LGBT Imposter Syndrome

Many bisexuals also struggle with mental health issues, including depression, anxiety, substance abuse, eating disorders, bipolar disorder, and schizophrenia. These can all be symptoms of queer impostor syndrome.

Imposter syndrome affects some bisexuals more than others. For example, I think bisexuality is more likely to cause imposter syndrome because it’s so hard to define. It means loving someone regardless of their sex, whether they’re the same gender or opposite. That’s a broad definition, but there are countless variations on how to love someone.

Bisexual Self Identify

Some bisexuals find it easier to accept their sexuality when they date members of the opposite sex. Others prefer dating members of the same sex. Some like to experiment. No one size fits all. And because this is true for everyone, it’s easy to assume that bisexuality is a cop-out.

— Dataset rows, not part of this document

-- ==== Sys2Proof/Syntax.lean ====
section
/-! DEFINITION. The instruction set (R55): one constructor for each of the sixteen rows of spec/opcode_table.json,
operands in memory order. Every operand is a whole byte (R51 to R53), so that every encoding has a term: a register
operand of 8 to 255 is an instruction that faults when it executes (R52), not an encoding that does not decode. -/

namespace Sys2Proof

/-- One instruction of blankcpu CORE with its operand bytes. -/
inductive Instr where
  /-- `MOV reg_dst, reg_src` (R90). -/
  | mov (dst src : Byte)
  /-- `PUT reg_dst, imm8` (R91). -/
  | put (dst imm : Byte)
  /-- `ADD reg_dst, reg_src` (R101). -/
  | add (dst src : Byte)
  /-- `SUB reg_dst, reg_src` (R102). -/
  | sub (dst src : Byte)
  /-- `MUL reg_dst, reg_src` (R103). -/
  | mul (dst src : Byte)
  /-- `DIV reg_dst, reg_src` (R104). -/
  | div (dst src : Byte)
  /-- `OR reg_dst, reg_src` (R111). -/
  | or (dst src : Byte)
  /-- `AND reg_dst, reg_src` (R112). -/
  | and (dst src : Byte)
  /-- `XOR reg_dst, reg_src` (R113). -/
  | xor (dst src : Byte)
  /-- `OUT reg_src` (R124). -/
  | out (src : Byte)
  /-- `IN reg_dst` (R125); `in` alone is a word of Lean. -/
  | in_ (dst : Byte)
  /-- `JMP addr8` (R131). -/
  | jmp (target : Addr)
  /-- `JEQ reg_unused, addr8` (R132). -/
  | jeq (unused : Byte) (target : Addr)
  /-- `CMP reg_a, reg_b` (R133). -/
  | cmp (a b : Byte)
  /-- `NOP` (R140). -/
  | nop
  /-- `HLT` (R141). -/
  | hlt
deriving DecidableEq, Repr

end Sys2Proof
end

This makes it harder for bisexuals to identify themselves as queer or LGBT. In fact, some people believe that bisexuality is just a phase, or something that happens to teenagers. But it’s not. You can’t just decide to be bi. It’s not a choice that anyone makes consciously.

It’s important to remember that bisexuality is simply a part of your identity, not the whole picture. A person’s sexual orientation is not solely determined by whom they’re attracted to, or if they have queer sex, it’s also influenced by their experiences with different genders, cultures, races, and identities.

Like many members of the LGBTQIA community, I don’t get to choose my own sexual orientation. I wasn’t born knowing who I am attracted to. My sexuality has changed over the years, sometimes more than once in a single year. I didn’t choose to be bi, I grew up being bi.

I’ve experienced queer imposter syndrome. I felt like I had to label myself, so I chose to be bisexual. I wanted others to accept me as queer. I did not want to be seen as “only” bi, when I’m also queer.

And yet, I know that in order to be accepted as queer, you must also embrace your sexual orientation. This is why many bisexuals are ashamed of their sexuality. They feel that if they say they’re only bisexual, it takes away from the other parts of their identity.

They fear that people will think they’re lying, or that they’ll be seen as fake. Even though bisexuality is part of who they are, they hide it from others to keep their identity secure.

Feelings of Exclusion

Bi people often feel excluded from the queer community. They feel that other queer folks don’t accept them as queer. They may even fear rejection. This can lead to LGBT imposter syndrome.

One way that bi people are affected by imposter syndrome is through bisexual invisibility. Because bisexuality is often misunderstood, it is rarely discussed in the media. There is much stigma surrounding bisexuality, and most people aren’t aware that bisexual people exist.

Because of this, bisexuals may not be able to identify with any particular character on television or in movies. They’re usually left out of films and TV shows, unless the story is specifically about bi characters.

Bisexuals are often portrayed as confused, promiscuous, greedy, or one-sided. Sometimes, they’re shown as villains or monsters. Very few bi characters are presented as complex human beings who fall somewhere on the Kinsey scale.

This makes it difficult for bisexual people to identify with the media representation of their sexuality. It makes them afraid to disclose their sexual orientation because they know that others won’t understand.


Bisexuality is a spectrum, and the way people experience it varies. Some bisexuals are interested in both men and women, while others are only sexually attracted to one sex. People can have crushes on both sexes, or they can identify as lesbian or gay.

It’s important to remember that being bi does not mean that you were never gay. It’s possible to be attracted to both men and women at the same time, and still be interested in people of other genders.

Being bisexual doesn’t change who you are. It’s not a bad thing. It’s not something that needs to be fixed or hidden, it’s just part of who you are.